*** Opening of Dataset excerpts ***

-- ==== Sys2Proof/Machine/State.lean ====
section
/-! DEFINITION. The state of the machine: every piece of state of spec 10 under its own name, the interface lists through which
the outside world reaches the block, and the reasons a step can stop. State is plain data.

The fields of the block itself are those of R49's table. The model's own fields (marked so below) carry the parameters, the
environment that answers frames and the activity of the host; no rule calls them block state, and a block reset leaves them
as they are. -/

namespace Sys2Proof.Machine

open Sys2Proof.Config

/-! ### Parts of the state -/

/-- A byte-wide memory: (index, byte) pairs with strictly rising indices. An index that is not listed is unwritten
(`Memory.unlisted`). TXBUF and RXBUF are memories keyed by host index (R60, R61). -/
abbrev Memory := List Host.Cell

/-- A 32-bit operand register and whether anything has written it since reset. R49 calls ADDR and FREQ unwritten at reset:
an operation that reads one unwritten reads a draw, whatever `value` holds (log entry 5). -/
structure HostReg where
  value   : Word
  written : Bool
deriving DecidableEq, Repr

/-- A register that nothing has written. -/
def HostReg.unwritten : HostReg := ⟨0#32, false⟩

/-- SNAP's three raw bytes (R29), and whether a READ_DECODE has written them since reset. -/
structure Snap where
  sr1     : Byte
  sr2     : Byte
  sr3     : Byte
  written : Bool
deriving DecidableEq, Repr

/-- STATUS (R24). The word a host reads is `Status.word`. -/
structure Status where
  active        : Bool
  configured    : Bool
  latchReleased : Bool
  snapValid     : Bool
  ovr           : Bool
  /-- The last non-terminal orchestrator state reached (R38). -/
  stage         : BitVec 3
  /-- The orchestrator state (R38). -/
  orch          : BitVec 3
deriving DecidableEq, Repr

/-- RESULT (R25). The word a host reads is `Result.word`. -/
structure Result where
  code        : BitVec 4
  op          : BitVec 4
  errOpc      : Byte
  errSr1      : Byte
  errOpcValid : Bool
  errSr1Valid : Bool
deriving DecidableEq, Repr

/-- CFG's AW field and CFG_FREQ (R31). -/
structure Cfg where
  aw   : Byte
  freq : Word
deriving DecidableEq, Repr

/-- The two-way selector of a data line (R201). -/
inductive LineRole where
  | bus
  | passiveIn
deriving DecidableEq, Repr

/-- LINES: the selector of each data line (R33). CLK and CS always have role BUS and have no selector. -/
structure LineRoles where
  d0 : LineRole
  d1 : LineRole
  d2 : LineRole
  d3 : LineRole
deriving DecidableEq, Repr

/-- `xfer_mode` (R42): NONE before a successful CONFIGURE, SINGLE after it. -/
inductive XferMode where
  | unset
  | single
deriving DecidableEq, Repr

/-- `lat`, the latched request (R37): the word and the copies of the operand registers. -/
structure Lat where
  word  : Word
  addr  : HostReg
  freq  : HostReg
  txbuf : Memory
deriving DecidableEq, Repr

/-- The command descriptor of a raw TRANSFER before its shape is checked (R110 line 2). -/
structure Descriptor where
  opc  : Byte
  addr : Option Word
  nw   : Nat
  nr   : Nat
deriving DecidableEq, Repr

/-- The local variables of the pseudocode of spec 40–47, which live from one line to a later one of the same operation. -/
structure Locals where
  sr1  : Byte
  b1   : Byte
  b2   : Byte
  b3   : Byte
  aw   : Word
  freq : Word
  cst  : Word
  desc : Descriptor
  tx   : List Byte
deriving DecidableEq, Repr

/-- The locals while no operation runs. -/
def Locals.clear : Locals where
  sr1 := 0#8
  b1 := 0#8
  b2 := 0#8
  b3 := 0#8
  aw := 0#32
  freq := 0#32
  cst := 0#32
  desc := ⟨0#8, none, 0, 0⟩
  tx := []

/-- The orchestrator's states (R38); the value 6 is reserved and has no name. -/
inductive Orch where
  | unconfigured
  | busConfigured
  | latchReleased
  | writeEnabledOnce
  | protectionCleared
  | verified
  | aborted
deriving DecidableEq, Repr

/-- The lines of the poll loop, WAIT_READY lines 4 to 9 (R151); line 9's jump back belongs to `wait`. -/
inductive PollLine where
  /-- Line 4: one RDSR1 frame. -/
  | read
  /-- Line 5: return when bit 0 reads clear. -/
  | ready
  /-- Line 6: count the attempt. -/
  | count
  /-- Line 7: time out when the budget is used up. -/
  | exhausted
  /-- Lines 8 and 9: wait, and go back to line 4. -/
  | wait
deriving DecidableEq, Repr

/-- The numbered lines of the operations' pseudocode that act (spec 40–47). Labels, sub-operation calls and a
sub-operation's `return OK` only move control and are no lines of their own in the flattened list (log entry 10). -/
inductive Line where
  /-- `if STATUS.CONFIGURED = 0: raise RequestRejected`: line 1 of six operations. -/
  | needConfigured
  /-- CONFIGURE line 1. -/
  | needUnconfigured
  /-- RELEASE_LATCH line 2. -/
  | needUnreleased
  /-- RUN_RECOVERY line 1. -/
  | needFresh
  /-- CONFIGURE line 2. -/
  | cfgOperands
  /-- CONFIGURE line 3. -/
  | cfgTransport
  /-- CONFIGURE line 4. -/
  | cfgEmit
  /-- CONFIGURE line 5. -/
  | cfgCheck
  /-- CONFIGURE line 6. -/
  | cfgRecord
  /-- TRANSFER line 2. -/
  | xferDescriptor
  /-- TRANSFER line 3. -/
  | xferCheck
  /-- TRANSFER line 4, its operand `MemRead(0x40, NW)`. -/
  | xferLoad
  /-- TRANSFER line 4, its frame. -/
  | xferFrame
  /-- WAIT_READY line 2. -/
  | loadRetry
  /-- WAIT_READY lines 3 to 9. -/
  | poll (p : PollLine)
  /-- ENABLE_WRITE line 3. -/
  | sendWren
  /-- ENABLE_WRITE line 5. -/
  | verifyRead
  /-- ENABLE_WRITE line 6. -/
  | verifyLatch
  /-- READ_DECODE line 2. -/
  | snapRead1
  /-- READ_DECODE line 3. -/
  | snapRead2
  /-- READ_DECODE line 4. -/
  | snapRead3
  /-- READ_DECODE line 5. -/
  | snapStore
  /-- RELEASE_LATCH line 3. -/
  | pinMode
  /-- RELEASE_LATCH line 4. -/
  | markReleased
  /-- RESET_PROTECTION line 4. -/
  | sendWrsr1
  /-- RUN_RECOVERY lines 3, 6, 8, 10 and 13: `set(o)`. -/
  | setOrch (o : Orch)
  /-- RUN_RECOVERY line 12. -/
  | verifyCleared
  /-- The outermost `return OK`. -/
  | endOk
deriving DecidableEq, Repr

/-- The events of the trace (R41). -/
inductive Event where
  /-- One CONFIGURE attempt handed to the transport. -/
  | cfg (aw : Word) (freq : Word) (ok : Bool)
  /-- One BusFrame. -/
  | frame (opc : Byte) (addr : Option Word) (tx : List Byte) (nr : Nat) (st : Word) (rx : List Byte)
  /-- One setPinMode call. -/
  | pin (line : DataLine) (mode : LineRole)
  /-- One call to the timing source. -/
  | wait (ms : Nat)
  /-- One accepted operation ended. -/
  | done (op : BitVec 4) (code : BitVec 4)
  /-- A REQ write was dropped. -/
  | drop (w : Word)
deriving DecidableEq, Repr

/-! ### The outside world (the model's own data) -/

/-- The width of a host access; R65 knows whole registers and bytes. -/
inductive Width where
  | byte
  | half
  | word
deriving DecidableEq, Repr

/-- What the outside world does to the block, in order. -/
inductive Act where
  /-- A host write of v to a register or buffer index. -/
  | write (index : Nat) (width : Width) (v : Word)
  /-- A host read. -/
  | read (index : Nat) (width : Width)
  /-- The host makes no access before the sequencer's next line. -/
  | pause
  /-- The end of a statement (R97): the host polls STATUS until ACTIVE = 0, reads RESULT, and stops when CODE ≠ 0. -/
  | await
  /-- Block reset (R290). -/
  | reset
  /-- The flash's own reset, an event of the environment (R137, R292). -/
  | chipReset
deriving DecidableEq, Repr

/-- The reference responder's state (R45) and its settings per vector (R131, R135); `none` as a count means forever
(log entry 24). -/
structure Responder where
  sr1       : Byte
  sr2       : Byte
  sr3       : Byte
  wel       : Bool
  busyLeft  : Option Nat
  pending   : Bool
  hwpIn     : Bool
  /-- B, the write busy count (R135). -/
  writeBusy : Option Nat
  /-- How many frames it has answered. -/
  frames    : Nat
  /-- (k, s): frame k, counting from 1, returns status s and has no flash-side effect (R131). -/
  injected  : List (Nat × Word)
deriving DecidableEq, Repr

/-- The environment that answers `BusFrame` (R112) and every other draw of the spec. With no responder the answers are draws,
any answers at all: the normative environment. With one, frames are answered as R130 says, which the test vectors use. -/
structure Env where
  responder : Option Responder
  /-- The next draws, in order (log entry 3). -/
  draws     : List Word
  /-- How many draws came from `Config.environmentDraw` once `draws` was empty (log entry 3). -/
  drawCount : Nat
deriving DecidableEq, Repr

/-! ### The state -/

/-- The machine's state. -/
structure State where
  /-- STATUS (R24). -/
  status : Status
  /-- RESULT (R25). -/
  result : Result
  /-- ERR_STATUS (R26). -/
  errStatus : Word
  /-- ADDR (R27). -/
  addr : HostReg
  /-- FREQ (R28). -/
  freq : HostReg
  /-- SNAP (R29). -/
  snap : Snap
  /-- CFG and CFG_FREQ (R31). -/
  cfg : Cfg
  /-- RETRY (R32). -/
  retry : BitVec 14
  /-- LINES, `line_role` (R33). -/
  lineRole : LineRoles
  /-- TXBUF, keyed by host index 0x40 + i (R34). -/
  txbuf : Memory
  /-- RXBUF, keyed by host index 0x80 + i (R35). -/
  rxbuf : Memory
  /-- `step`, the sequencer step pointer (R36): the flattened lines still to run, the next one first; `[]` is IDLE. -/
  ptr : List Line
  /-- `lat` (R37, log entry 17). -/
  lat : Lat
  /-- The running operation's local variables (log entry 17). -/
  locals : Locals
  /-- `trace` (R40), oldest first. -/
  trace : List Event
  /-- `xfer_mode` (R42). -/
  xferMode : XferMode
  /-- MODEL: the parameters of R6, read only; no step writes them (log entry 2). -/
  params : Params
  /-- MODEL: the environment (R44, R112). -/
  env : Env
  /-- MODEL: what the outside world will do, in order (log entry 7). -/
  port : List Act
  /-- MODEL: the values the host's reads have given, oldest first (log entry 20). -/
  readLog : List Word
  /-- MODEL: the calls `setPinMode(pin, mode)` the pin controller has received, oldest first (R207, log entry 20). -/
  pinCalls : List (Nat × LineRole)
deriving DecidableEq, Repr

/-- The block right after reset (R49, R290), as the board's parameters leave it, with no activity outside. Where R49 says
"unspecified" the register is marked unwritten and holds zero, which no operation and no host read ever gives back
(log entry 5). -/
def State.reset : State where
  status := ⟨false, false, false, false, false, 0#3, 0#3⟩
  result := ⟨0xF#4, 0#4, 0#8, 0#8, false, false⟩
  errStatus := 0#32
  addr := HostReg.unwritten
  freq := HostReg.unwritten
  snap := ⟨0#8, 0#8, 0#8, false⟩
  cfg := ⟨0#8, 0#32⟩
  retry := 0#14
  lineRole := ⟨.bus, .bus, .bus, .bus⟩
  txbuf := []
  rxbuf := []
  ptr := []
  lat := ⟨0#32, HostReg.unwritten, HostReg.unwritten, []⟩
  locals := Locals.clear
  trace := []
  xferMode := .unset
  params := boardParams
  env := ⟨none, [], 0⟩
  port := []
  readLog := []
  pinCalls := []

/-! ### Stops -/

/-- Why the machine stops with a fault. Both are unreachable from reset (log entry 23). -/
inductive Fault where
  /-- A host read of STATUS while ORCH holds the reserved value 6 (93 B11: "Reading it is a fault of the model"). Raised by
  `hostRead`. Safe: the machine stops. -/
  | reservedOrch
  /-- A host read of RESULT while CODE holds one of the reserved values 0x7–0xE (93 B10). Raised by `hostRead` and by the end
  of a host statement. Safe: the machine stops. -/
  | reservedCode
deriving DecidableEq, Repr

/-- Why the model refuses. -/
inductive Refusal where
  /-- An instruction without a meaning; raised by `exec` alone. Safe: the machine stops. -/
  | notModelled (mnemonic : String)
  /-- A host access outside the interface: a width the index does not take, or an index that is neither a multiple of 4 nor
  in a buffer (R65: "A model refuses it"). Raised by `hostRead` and `hostWrite`. Safe: the machine stops. -/
  | outsideInterface
deriving DecidableEq, Repr

end Sys2Proof.Machine
end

*** Close of Dataset excerpts ***

◆ Prompt
Retype exactly, and only, the lines above from the one where "errSr1Valid : Bool" occurs up to and including the one where "desc := ⟨0#8, none, 0, 0⟩" occurs.

◆ Expected answer
  errSr1Valid : Bool
deriving DecidableEq, Repr

/-- CFG's AW field and CFG_FREQ (R31). -/
structure Cfg where
  aw   : Byte
  freq : Word
deriving DecidableEq, Repr

/-- The two-way selector of a data line (R201). -/
inductive LineRole where
  | bus
  | passiveIn
deriving DecidableEq, Repr

/-- LINES: the selector of each data line (R33). CLK and CS always have role BUS and have no selector. -/
structure LineRoles where
  d0 : LineRole
  d1 : LineRole
  d2 : LineRole
  d3 : LineRole
deriving DecidableEq, Repr

/-- `xfer_mode` (R42): NONE before a successful CONFIGURE, SINGLE after it. -/
inductive XferMode where
  | unset
  | single
deriving DecidableEq, Repr

/-- `lat`, the latched request (R37): the word and the copies of the operand registers. -/
structure Lat where
  word  : Word
  addr  : HostReg
  freq  : HostReg
  txbuf : Memory
deriving DecidableEq, Repr

/-- The command descriptor of a raw TRANSFER before its shape is checked (R110 line 2). -/
structure Descriptor where
  opc  : Byte
  addr : Option Word
  nw   : Nat
  nr   : Nat
deriving DecidableEq, Repr

/-- The local variables of the pseudocode of spec 40–47, which live from one line to a later one of the same operation. -/
structure Locals where
  sr1  : Byte
  b1   : Byte
  b2   : Byte
  b3   : Byte
  aw   : Word
  freq : Word
  cst  : Word
  desc : Descriptor
  tx   : List Byte
deriving DecidableEq, Repr

/-- The locals while no operation runs. -/
def Locals.clear : Locals where
  sr1 := 0#8
  b1 := 0#8
  b2 := 0#8
  b3 := 0#8
  aw := 0#32
  freq := 0#32
  cst := 0#32
  desc := ⟨0#8, none, 0, 0⟩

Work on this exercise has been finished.